Chad Brown cashed over $3.6 million in live earnings and reached nine World Series of Poker final tables, but he was more widely known in the poker community for his good spirited nature and personality, even while he battled liposarcoma, a rare cancer that eventually took his life at the age of 52 on July 2, 2014.
An actor turned poker presenter and professional, the so-called “Nicest Guy in the Game” served as host of the Ultimate Poker Challenge for the show’s first three seasons, and those who knew him are once again coming together to raise money in his honor.
The funds that will be raised will be for the TJ Martell Foundation, an organization that focuses on leukemia, cancer, and AIDS research.
2nd Annual Chad Brown Memorial
The poker tournament will kick off on July 2nd, the one-year anniversary of his passing, at Planet Hollywood in Las Vegas with Maria Ho serving as the event’s host. A 6:00 PM cocktail reception will precede the 7:00 PM cards in the air kickoff.
“This annual event will always be a celebration of Chad’s life,” Ho said. “Chad touched so many so deeply and this is a way to keep his memory alive.”
$200 of the $240 buy-in will be split 50/50 between the prize pool and TJ Martell Foundation, though all rebuys and ad-ons will be 100 percent donations directed to the charity.
Additional prizes including a seat at the 2015 WSOP Main Event and free entries into World Poker Tour and Heartland Poker Tour events will be awarded.
Last year’s inaugural tournament raised more than $71,000 for the fight and was attended by many of the game’s most notable stars and friends of Brown’s including Phil Hellmuth, Victor Ramdin, and Robert Mizrachi.
“We are very proud of the association with the Chad Brown Memorial Poker Tournament and Planet Hollywood,” Laura Heatherly, TJ Martell Foundation CEO said. “Presently, besides our other cancer research programs, we are supporting cutting-edge sarcoma research at flagship hospitals in the United States.”
Cancer Sucks
While 52 is certainly way too young, TJ Martell wasn’t nearly as fortunate.

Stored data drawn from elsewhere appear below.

def storeThread (f : ShMem) (s : State) : State :=
  let n := f.s.val
  let t := f.t.val
  let size := 2 ^ f.size.toNat
  if f.fp && size < 4 then raiseIllegal n t s
  else
    let a := memAddress s f
    let th := getThread (getShuttle s n) t
    let (v, p) := if f.fp then ((sGet 0 f.reg.toNat th.f : W64), sGet false f.reg.toNat th.fPoison) else (xReg th f.reg, xPoisoned th f.reg)
    let d := leBytes size v.toNat
    match placeOf s n a size with
    | .own off => updShuttle s n (localWrite off d p)
    | _ => withTag n t (.store d p) f.size.toNat a (fun g s => park n t g 2 (sendAccess n t g s)) s

def execShuttleLoad (f : ShMem) (s : State) : Host.Outcome State Fault Refusal := issue f.s.val f.t.val (loadThread f) s
def execShuttleStore (f : ShMem) (s : State) : Host.Outcome State Fault Refusal := issue f.s.val f.t.val (storeThread f) s

/-! ## Atomics (R222) -/

/-- What an atomic operation writes. `w` bits. -/
def amoValue (op : AmoOp) (w : Nat) (old new : BitVec w) : BitVec w :=
  match op with
  | .lr => old
  | .sc => new
  | .swap => new
  | .add => old + new
  | .xor => old ^^^ new
  | .and => old &&& new
  | .or => old ||| new
  | .min => if old.slt new then old else new
  | .max => if old.slt new then new else old
  | .minu => if old < new then old else new
  | .maxu => if old < new then new else old

def amoBytes (op : AmoOp) (size old new : Nat) : Bytes :=
  leBytes size (amoValue op (8 * size) (BitVec.ofNat _ old) (BitVec.ofNat _ new)).toNat

def atomicThread (n t : Nat) (op : AmoOp) (rd rs1 rs2 : BitVec 5) (size : Nat) (s : State) : State :=
  let h := getShuttle s n
  let th := getThread h t
  let a := xReg th rs1
  let fail := raiseThread n t (if op = .lr then causeLoad else causeStore) a s
  match placeOf s n a size with
  | .own off =>
    if off % size ≠ 0 then fail
    else
      let old := localRead h off size
      let p := localPoison h off size
      let new := (xReg th rs2).toNat
      let q := xPoisoned th rs2
      let reserve (b : Option Nat) (s : State) : State := updThread s n t fun th => { th with reserved := b }
      match op with
      | .lr => updThread (reserve (some (off / 8)) s) n t (setX rd (extendLoad size true old) p)
      | .sc =>
        if th.reserved = some (off / 8) then
          writeX n t rd 0 (reserve none (updShuttle s n (localWrite off (leBytes size new) q)))
        else writeX n t rd 1 (reserve none s)
      | _ =>
        let s := updShuttle s n (localWrite off (amoBytes op size (ofLe old) new) (p || q))
        updThread s n t (setX rd (extendLoad size true old) p)
  | _ => fail

def execShuttleAtomic (n : ShuttleNo) (t : ThreadNo) (op : AmoOp) (rd rs1 rs2 : BitVec 5) (dword : Bool) (s : State) :
    Host.Outcome State Fault Refusal :=
  issue n.val t.val (atomicThread n.val t.val op rd rs1 rs2 (if dword then 8 else 4)) s

/-! ## Fetch, fence and the quantum (R222, R224, R225) -/

def lineOf (pc : W64) : Nat := pc.toNat / 64

def fetchMiss (n t : Nat) (s : State) : State :=
  let h := getShuttle s n
  let pc := (getThread h t).pc
  if h.icache.contains (lineOf pc) then s
  else
    -- the fetch issues again from the same pc
    let s := updThread s n t fun th => { th with pc := th.pc + 4 }
    let s := withTag n t .fetch 6 (n64 (lineOf pc * 64)) (fun g s => park n t g 2 (sendAccess n t g s)) s
    updThread s n t fun th => { th with pc := pc }

def execInstructionFetchMiss (n : ShuttleNo) (t : ThreadNo) (s : State) : Host.Outcome State Fault Refusal :=
  atIssue n.val t.val (fetchMiss n.val t.val) s

def fenceThread (n t : Nat) (s : State) : State :=
  if (tagsOf (getShuttle s n) t).isEmpty then s else updShuttle s n (leaveRunning t 2 .fence)

def execFence (n : ShuttleNo) (t : ThreadNo) (s : State) : Host.Outcome State Fault Refusal := issue n.val t.val (fenceThread n.val t.val) s

def quantumEnds (h : Shuttle) : Shuttle :=
  match h.running with
  | some t => if (nextThread t.toNat h).isSome then leaveRunning t.toNat 0 .none h else h
  | none => h

def execThreadQuantumExpiry (n : ShuttleNo) (s : State) : Host.Outcome State Fault Refusal := .next (updShuttle s n.val quantumEnds)

def execShuttleException (n : ShuttleNo) (t : ThreadNo) (cause tval : W64) (contextFault : Bool) (s : State) :
    Host.Outcome State Fault Refusal :=
  atIssue n.val t.val (fun s =>
    let th := getThread (getShuttle s n.val) t.val
    if th.machine then s
    else if contextFault then faultThread n.val t.val cause tval s
    else raiseAt n.val t.val cause tval th.pc s) s

def execShuttleMachineException (n : ShuttleNo) (t : ThreadNo) (cause : W64) (s : State) : Host.Outcome State Fault Refusal :=
  atIssue n.val t.val (fun s => if (getThread (getShuttle s n.val) t.val).machine then haltShuttle n.val cause s else s) s

/-! ## Completions (R223, R225, R448) -/

/-- Threads that waited for the tag, for a fence or for a free tag. -/
def wakeTag (n g : Nat) (st : Byte) (s : State) : State :=
  updShuttle s n fun h =>
    (List.range 16).foldl (fun h t =>
      let th := getThread h t
      match th.waiting with
      | .tag u rd =>
        if u.toNat ≠ g then h
        else readyThread t (match rd with
          | some r => putThread h t (setX r (st.setWidth 64) false th)
          | none => h)
      | .fence => if (tagsOf h t).isEmpty then readyThread t h else h
      | _ => if th.state = 3 then readyThread t h else h) h
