/-- 2 µs after the last acknowledgement of the flow. -/
def e2eAckDue (f : FlowRx) (now : Nat) : Bool := f.live && f.sinceAck ≠ 0 && f.ackAt + 2000 ≤ now

def execE2eAcknowledgementTimer (port : PortNo) (chip flow : W16) (s : State) : Host.Outcome State Fault Refusal :=
  let p := portOwner s port.val
  .next (if p ≠ 0 && e2eAckDue (getFlow s port.val (chipFlow chip flow)) s.nowNs then sendE2eAck p port.val chip flow s else s)

/-! ## Entries of links (R289, R290, R299, R304) -/

def execLaneMapWrite (r : Role) (map : Bytes) (s : State) : Host.Outcome State Fault Refusal := .next (writeByName none r 0x5000 2 map s)

def execPortModeWrite (r : Role) (port : PortNo) (mode : Byte) (s : State) : Host.Outcome State Fault Refusal :=
  .next (writeByName none r (0x5010 + port.val) 1 [mode] s)

/-- One entry of a route table, written by itself. -/
def execRouteTableWrite (r : Role) (p : PartNo) (chip : BitVec 12) (ports : W16) (s : State) : Host.Outcome State Fault Refusal :=
  let old := wordsBytes 4096 (getRoute s p.val).table
  let new := wordsBytes 4096 (sPut 0 chip.toNat ports (getRoute s p.val).table)
  .next (roleRequest none r (0x5110 + p.val) 1 new
    (writeWith (0x5110 + p.val) 0x5110 p.val 1 true old new (writeRouteEntry p.val chip.toNat ports)) s)

def execUnreachableChipsWrite (r : Role) (p : PartNo) (b : Bytes) (s : State) : Host.Outcome State Fault Refusal :=
  .next (writeByName none r (0x5110 + p.val) 6 b s)

/-! ## Rack time (R311) -/

/-- A pulse master's exchange with its sync port's peer is due: at once while it acquires, else every 1 ms. -/
def syncDue (s : State) : Bool :=
  let l := s.links
  l.role == 1 && decide (l.syncPort.toNat < 12) && isUp s l.syncPort.toNat && (l.syncState == 1 || decide (l.lastSync + 1000000 ≤ s.nowNs))

/-- The correction, rounded towards minus infinity (log 38). -/
def syncExchange (t1 t2 t3 t4 : Int) (s : State) : State :=
  if syncDue s then
    let d := ((t2 - t1) - (t4 - t3)) / 2
    { s with rackNs := BitVec.ofInt 64 (s.rackNs.toNat + d), links := { s.links with syncState := 0, lastSync := s.nowNs } }
  else s

def execTimeSyncExchange (t1 t2 t3 t4 : Int) (s : State) : Host.Outcome State Fault Refusal := .next (syncExchange t1 t2 t3 t4 s)

end Sys2Proof.Machine
end

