-- ==== Sys2Proof/Machine/Core.lean ====
section
/-! DEFINITION. The block as the host's interface takes it. -/

def Sys2Proof.core : Host.Core := { State := Sys2Proof.Machine.State, Fault := Sys2Proof.Machine.Fault, Refusal := Sys2Proof.Machine.Refusal, step := Sys2Proof.Machine.step, reset := Sys2Proof.Machine.State.reset }
end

The foundation for which the poker tournament will raise money is the result of a father’s promise, Tony Martell.
Two years before his death in 1975, TJ asked his father to raise $1 million for cancer research so “no one else will have to experience what I am going through.” TJ battled leukemia for six years, but he eventually succumbed to the disease at the young age of 19.
Tony lived up to his promise of raising $1 million 270-fold.
To date, the TJ Martell Foundation has raised over $270 million, using those funds to aid in cancer research at leading hospitals around the country including MD Anderson Cancer Center, the Mayo Clinic, and the Children’s Hospital Los Angeles, among others.
“We look forward to the day when we can conquer this devastating disease,” Heatherly said. And a world without cancer is certainly something every human being desires, so good on poker for helping get these critical foundations and research programs one step closer to their ultimate goal.